Object detection and depth estimation in urban environments present unique challenges due to changing lighting conditions, occlusions and object variability. This work addresses these challenges through the implementation of foundational models leveraging computer vision and artificial intelligence, in addition to the use of an RGB dataset of images and videos created in different scenarios in the city of Bucaramanga.
The input data are images and videos of scenarios where Bucaramanga traffic circulates, which are El Mesón De Los Búcaros Park, Floridablanca Highway and parking lots of the Universidad Industrial de Santander and Barrio La Universidad.
BucaraSet was created in 4 urban environments of Bucaramanga, it contains 403 scenes and 14 videos.

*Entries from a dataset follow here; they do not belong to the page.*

/-- With one real leaf the tree is the one-symbol tree (R113). -/
theorem CoreInv.one_leaf {s : State} (h : CoreInv s) (ht : s.tree = true) (hleaf : s.nleaf = 1) :
    ∃ w id, oneSymbolTree w id = { nm := s.nm, nleaf := s.nleaf, nnode := s.nnode, root := s.root } := by
  obtain ⟨ft, -, -, hc⟩ := h.built ht
  obtain ⟨id, hid⟩ := List.length_eq_one_iff.1 ((congrArg Built.nleaf hc).trans hleaf)
  have hcount : 1 ≤ Store.get 0 ft id := (mem_present.1 (hid ▸ List.mem_singleton_self id)).2
  exact ⟨_, id, by rw [← hc, hid, construct_singleton hcount]⟩

/-- The walk pointer of a tree with one real leaf stands on its one internal node, the root (R49 item 7). -/
theorem CoreInv.dptr_of_one_leaf {s : State} (h : CoreInv s) (ht : s.tree = true) (hleaf : s.nleaf = 1) :
    s.dptr = s.root := by
  obtain ⟨ft, -, hne, hnleaf, -, hb⟩ := h.tree_built ht
  obtain ⟨hle, hlt⟩ := hb.internal_iff.1 (h.dptrOk ht).2
  have := leaves_length ft hne
  have := hb.length
  have := hb.last
  omega

/-- In a tree with one real leaf a 1 leads from the root to it (R113). -/
theorem CoreInv.right_of_one_leaf {s : State} (h : CoreInv s) (ht : s.tree = true) (hleaf : s.nleaf = 1) :
    (s.node (s.child s.root true)).k = false ∧ (s.node (s.child s.root true)).ph = false := by
  obtain ⟨w, id, hc⟩ := h.one_leaf ht hleaf
  injection hc with hnm _ _ hroot
  rw [State.child, State.node, State.node, ← hnm, ← hroot]
  exact ⟨rfl, rfl⟩

/-- The walk over any bits with two or more real leaves, and over ones with one (R141, R184). -/
theorem CoreInv.walk_ends {s : State} (h : CoreInv s) (ht : s.tree = true)
    (hbits : 2 ≤ s.nleaf ∨ ∀ b ∈ s.bb, b = true) :
    ∃ items q, s.walk s.bb s.dptr = (items, some q) ∧ (s.node q).k = true ∧
      (s.nleaf = 1 → items.length = s.bb.length ∧ q = s.root) := by
  obtain ⟨_, -, -, -, -, hb⟩ := h.tree_built ht
  by_cases hone : s.nleaf = 1
  · have hones : ∀ b ∈ s.bb, b = true := hbits.resolve_left (by omega)
    obtain ⟨items, hw, hlen⟩ := State.walk_of_leaf_children (s := s) (bits := s.bb)
      fun b hmem => hones b hmem ▸ h.right_of_one_leaf ht hone
    exact ⟨items, s.root, h.dptr_of_one_leaf ht hone ▸ hw, hb.root_internal, fun _ => ⟨hlen, rfl⟩⟩
  · have htwo : 2 ≤ s.nleaf := by
      obtain ⟨hpos, -⟩ := h.tree_sizes ht
      omega
    obtain ⟨items, q, hw, hq⟩ :=
      State.walk_of_no_phantom hb.root_internal (fun _ => h.no_phantom ht htwo) s.bb (h.dptrOk ht).2
    exact ⟨items, q, hw, hq, fun hc => absurd hc hone⟩

/-- Settles O46: the walk ends at an internal node, and an internal node is listed in NM. -/
theorem drunCompletesOnBuiltTrees : Obligations.DrunCompletesOnBuiltTrees := by
  intro s h ht hbits
  obtain ⟨_, -, -, -, hnnode, -⟩ := h.tree_built ht
  obtain ⟨items, q, hw, hq, hone⟩ := h.walk_ends ht hbits
  exact ⟨_, items, exec_drun_of_walk (h.flagsOk ▸ ht) hw, rfl, hnnode ▸ lt_length_of_k hq, hq, hone⟩

end Sys2Proof.Machine

/-! PROOFS. The encoder `ESYM` (R131), a lemma for each fault in the order of R187. -/

namespace Sys2Proof.Machine

/-! Appending to BB (R92 row 6), by whether the bits fit. -/

theorem State.append_of_le {s : State} {bits : Bits} (h : s.bb.length + bits.length ≤ s.cfg.bbCap) :
    s.append bits = some { s with bb := s.bb ++ bits } :=
  if_neg h.not_gt

theorem State.append_of_gt {s : State} {bits : Bits} (h : s.cfg.bbCap < s.bb.length + bits.length) :
    s.append bits = none :=
  if_pos h

section
variable {s : State} {S : Bool} {char : BitVec 21} {id : Nat} (hid : symid s.cfg S char = some id)
include hid

theorem exec_esym_of_no_codes (hc : s.codes = false) :
    exec (.esym S char) s = raise s .uninitializedCode (encode (.esym S char)) := by
  simp only [exec, execEsym, hid, if_pos hc]

variable (hc : s.codes = true)
include hc

/-- No default code is substituted for a symbol without one (R131). -/
theorem exec_esym_of_no_code (hcode : s.code id = []) :
    exec (.esym S char) s = raise s .unknownSymbol (encode (.esym S char)) := by
  simp only [exec, execEsym, hid, hc, Bool.true_eq_false, if_false, hcode, List.length_nil, if_true]

/-- With a code, the outcome is that of appending it to BB. -/
theorem exec_esym_of_code (hcode : s.code id ≠ []) :
    exec (.esym S char) s =
      (s.append (s.code id)).elim (raise s .capacityExceeded (encode (.esym S char))) (complete · [] .done) := by
  have hlen : (s.code id).length ≠ 0 := mt List.length_eq_zero_iff.1 hcode
  simp only [exec, execEsym, hid, hc, Bool.true_eq_false, if_false, hlen]
  cases s.append (s.code id) <;> rfl

/-- No part of a code that does not fit is appended (R131). -/
theorem exec_esym_of_full (hcode : s.code id ≠ []) (hgt : s.cfg.bbCap < s.bb.length + (s.code id).length) :
    exec (.esym S char) s = raise s .capacityExceeded (encode (.esym S char)) := by
  rw [exec_esym_of_code hid hc hcode, State.append_of_gt hgt, Option.elim_none]

theorem exec_esym_of_fits (hcode : s.code id ≠ []) (hle : s.bb.length + (s.code id).length ≤ s.cfg.bbCap) :
    exec (.esym S char) s = complete { s with bb := s.bb ++ s.code id } [] .done := by
  rw [exec_esym_of_code hid hc hcode, State.append_of_le hle, Option.elim_some]

end

/-- Settles O43, by the arms of `ESYM`. -/
theorem esymAppendsTheCode : Obligations.EsymAppendsTheCode := by
  refine ⟨wordS_toNat 0x18#6, fun s S char => ⟨fun hnone => ?_, fun id hid => ⟨fun hc => ?_, fun hc hcode => ?_,
    fun hc hcode hgt => ?_, fun hc hcode hle => ?_⟩⟩, strayBitsFault_of_formatS (mk := .esym) fun w ho => ?_⟩
  · exact exec_of_no_symbol hnone (.inr (.inr rfl))
  · exact exec_esym_of_no_codes hid hc
  · exact exec_esym_of_no_code hid hc hcode
  · exact exec_esym_of_full hid hc hcode hgt
  · exact exec_esym_of_fits hid hc hcode hle
  · simp only [decode, ho]

end Sys2Proof.Machine

/-! PROOFS. `DRUN` over a bitstring in two pieces (R140, R141), and the end check `DEND` (R143). -/

namespace Sys2Proof.Machine

/-! `DEND` (R143). -/

theorem exec_dend_of_no_codes {s : State} (hc : s.codes = false) :
    exec .dend s = raise s .uninitializedCode (encode .dend) :=
  if_pos hc

section
variable {s : State} (hc : s.codes = true)
include hc

/-- The input ends inside a code word. -/
theorem exec_dend_of_dptr_ne (hp : s.dptr ≠ s.root) : exec .dend s = raise s .malformedStream (encode .dend) := by
  simp only [exec, execDend, hc, Bool.true_eq_false, if_false, if_pos hp]

theorem exec_dend_of_dptr_eq (hp : s.dptr = s.root) : exec .dend s = complete s [] .done := by
  simp only [exec, execDend, hc, Bool.true_eq_false, if_false, hp, ne_eq, not_true]

end

/-- Settles O47, by the arms of `DEND`. -/
theorem dendChecksTheWalkPointer : Obligations.DendChecksTheWalkPointer := by
  refine ⟨rfl, fun s => ⟨fun hc => ?_, fun hc hp => ?_, fun hc hp => ?_⟩,
    strayBitsFault_of_formatN (i := .dend) fun w ho => ?_⟩
  · exact exec_dend_of_no_codes hc
  · exact exec_dend_of_dptr_ne hc hp
  · exact exec_dend_of_dptr_eq hc hp
  · simp only [decode, ho]

/-! `DRUN` presented with some bits and a walk pointer (R140): its answer and the walk over those bits say the same. -/

/-- The walk reads neither BB nor DPTR. -/
theorem State.walk_withBits (s : State) (bb : Bits) (dptr : Nat) (bits : Bits) (p : Nat) :
    State.walk { s with bb := bb, dptr := dptr } bits p = s.walk bits p :=
  State.walk_congr (s := { s with bb := bb, dptr := dptr }) (t := s) rfl rfl rfl rfl bits p

/-- The last reply of two equal histories is one reply. -/
theorem answered_inj_of_out_eq {out : List Reply} {items items' : List Item} {term term' : Terminal}
    (h : out ++ [.answered items term] = out ++ [.answered items' term']) : items = items' ∧ term = term' :=
  Reply.answered.inj (List.singleton_inj.1 (List.append_cancel_left h))

section
variable {s t : State} {bits : Bits} {p : Nat} {items : List Item} (hc : s.codes = true)
include hc

theorem exec_drun_withBits_of_walk {q : Nat} (hw : s.walk bits p = (items, some q)) :
    exec .drun { s with bb := bits, dptr := p } = complete { s with bb := [], dptr := q } items .done :=
  exec_drun_of_walk (s := { s with bb := bits, dptr := p }) hc
    ((s.walk_withBits bits p bits p).trans hw)

theorem exec_drun_withBits_of_walk_none (hw : s.walk bits p = (items, none)) :
    exec .drun { s with bb := bits, dptr := p } =
      raiseAfter { s with bb := bits, dptr := p } items .malformedStream (encode .drun) :=
  exec_drun_of_walk_none (s := { s with bb := bits, dptr := p }) hc
    ((s.walk_withBits bits p bits p).trans hw)

variable (h : exec .drun { s with bb := bits, dptr := p } = .next t)
include h

/-- What `DRUN` with codes can answer: the walk ends and DPTR is where it stands, or it meets a phantom leaf (R141). -/
theorem exec_drun_withBits_cases :
    (∃ items, s.walk bits p = (items, some t.dptr) ∧ t.out = s.out ++ [.answered items .done]) ∨
    (∃ items, s.walk bits p = (items, none) ∧ t.out = s.out ++ [.answered items (.err .malformedStream)]) := by
  rcases hw : s.walk bits p with ⟨items, _ | q⟩
  · rw [exec_drun_withBits_of_walk_none hc hw] at h
    obtain rfl := Host.Outcome.next.inj h
    exact .inr ⟨items, rfl, rfl⟩
  · rw [exec_drun_withBits_of_walk hc hw] at h
    obtain rfl := Host.Outcome.next.inj h
    exact .inl ⟨items, rfl, rfl⟩

theorem walk_of_drun_done (hout : t.out = s.out ++ [.answered items .done]) :
    s.walk bits p = (items, some t.dptr) := by
  obtain ⟨emitted, hw, ho⟩ | ⟨_, -, ho⟩ := exec_drun_withBits_cases hc h
  · obtain ⟨rfl, -⟩ := answered_inj_of_out_eq (ho.symm.trans hout)
    exact hw
  · cases terminal_eq_of_out_eq (ho.symm.trans hout)

theorem walk_of_drun_err {c : Cause} (hout : t.out = s.out ++ [.answered items (.err c)]) :
    s.walk bits p = (items, none) ∧ c = .malformedStream := by
  obtain ⟨_, -, ho⟩ | ⟨emitted, hw, ho⟩ := exec_drun_withBits_cases hc h
  · cases terminal_eq_of_out_eq (ho.symm.trans hout)
  · obtain ⟨rfl, hterm⟩ := answered_inj_of_out_eq (ho.symm.trans hout)
    exact ⟨hw, (Terminal.err.inj hterm).symm⟩

end

/-- Settles O45: the replies tell how the walks over the pieces end, and `State.walk_append` puts the walks together. -/
theorem drunInPieces : Obligations.DrunInPieces := by
  intro s t1 b1 b2 items1 hc h1
  refine ⟨fun c hout => ?_, fun hout1 t2 items2 h2 => ⟨fun c hout2 => ?_, fun hout2 => ?_⟩⟩
  · obtain ⟨hw, rfl⟩ := walk_of_drun_err hc h1 hout
    exact exec_drun_withBits_of_walk_none hc (by simp only [State.walk_append, hw])
  · have hw1 := walk_of_drun_done hc h1 hout1
    obtain ⟨hw2, rfl⟩ := walk_of_drun_err hc h2 hout2
    exact exec_drun_withBits_of_walk_none hc (by simp only [State.walk_append, hw1, hw2])
  · have hw1 := walk_of_drun_done hc h1 hout1
    have hw2 := walk_of_drun_done hc h2 hout2
    exact exec_drun_withBits_of_walk hc (by simp only [State.walk_append, hw1, hw2])

end Sys2Proof.Machine

/-! PROOFS. The round trip (R144, R145): the walk over the codes of some symbols emits those symbols. -/

namespace Sys2Proof.Machine

theorem execAll_append_of_next {is js : List Instr} {s t : State} (h : execAll is s = .next t) :
    execAll (is ++ js) s = execAll js t := by
  induction is generalizing s with
  | nil => rw [← Host.Outcome.next.inj h, List.nil_append]
  | cons i is ih =>
    obtain ⟨u, hu, -⟩ := exec_next i s
    rw [execAll_cons_of_next hu] at h
    rw [List.cons_append, execAll_cons_of_next hu]
    exact ih h

/-- The state after an `ESYM` of each of some symbols: BB has gained their codes (R131). -/
def State.encoded (s : State) (ids : List Nat) : State :=
  { s with bb := s.bb ++ ids.flatMap s.code, cmdseq := s.cmdseq + BitVec.ofNat 32 ids.length,
           out := s.out ++ List.replicate ids.length (.answered [] .done) }

theorem State.encoded_nil (s : State) : s.encoded [] = s := by
  simp [State.encoded]

theorem State.encoded_cons (s : State) (id : Nat) (ids : List Nat) :
    (State.answer { s with bb := s.bb ++ s.code id } [] .done).encoded ids = s.encoded (id :: ids) := by
  have hcode : (State.answer { s with bb := s.bb ++ s.code id } [] .done).code = s.code := rfl
  have hseq : s.cmdseq + BitVec.ofNat 32 (ids.length + 1) = s.cmdseq + 1#32 + BitVec.ofNat 32 ids.length := by
    rw [BitVec.ofNat_add, BitVec.add_comm (BitVec.ofNat 32 ids.length), BitVec.add_assoc]
  simp [State.encoded, hcode, hseq, List.replicate_succ]

/-- Encoding: each `ESYM` finds a code and room for it (R131). -/
theorem execAll_esym {s : State} {syms : List (Bool × BitVec 21)} {ids : List Nat} (hc : s.codes = true)
    (hids : syms.map (fun x => symid s.cfg x.1 x.2) = ids.map some) (hcode : ∀ id ∈ ids, s.code id ≠ [])
    (hfit : s.bb.length + (ids.map fun id => (s.code id).length).sum ≤ s.cfg.bbCap) :
    execAll (syms.map fun x => .esym x.1 x.2) s = .next (s.encoded ids) := by
  induction syms generalizing s ids with
  | nil =>
    obtain rfl := List.map_eq_nil_iff.1 hids.symm
    rw [State.encoded_nil]
    rfl
  | cons x syms ih =>
    obtain ⟨id, ids, rfl, hid, hrest⟩ := List.map_eq_cons_iff.1 hids.symm
    obtain ⟨hne, hcode⟩ := List.forall_mem_cons.1 hcode
    rw [List.map_cons, List.sum_cons, ← Nat.add_assoc] at hfit
    have hexec := exec_esym_of_fits hid.symm hc hne ((Nat.le_add_right _ _).trans hfit)
    rw [List.map_cons, execAll_cons_of_next hexec, ← State.encoded_cons]
    exact ih hc hrest.symm hcode (by rw [State.answer_bb, List.length_append]; exact hfit)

The DETR model was proposed in End-to-End Object Detection with Transformers by Nicolas Carion, Francisco Massa, Gabriel Synnaeve, Nicolas Usunier, Alexander Kirillov and Sergey Zagoruyko. DETR consists of a convolutional backbone followed by an encoder-decoder Transformer which can be trained end-to-end for object detection. It greatly simplifies a lot of the complexity of models like Faster-R-CNN and Mask-R-CNN, which use things like region proposals, non-maximum suppression procedure and anchor generation. Moreover, DETR can also be naturally extended to perform panoptic segmentation, by simply adding a mask head on top of the decoder outputs.
The pre-trained model was used to generate inference from the data, with the previously assigned labels and an adjustment of the configuration parameters by filtering the confidence threshold, effectively obtaining object detection.
Depth Anything V2 is trained from 595K synthetic labeled images and 62M+ real unlabeled images, providing the most capable monocular depth estimation (MDE) model.
The pre-trained model was used to generate inference from the data, with an adjustment of the configuration parameters where the generated depth maps were interpolated to match the original dimensions of the images and also avoided the calculation of gradients thus optimizing memory usage and speed.
To calculate the actual distances in meters, the camera parameters, including focal length and sensor size, were used, along with a specific formula that converts the depth values obtained by the model into physical distances.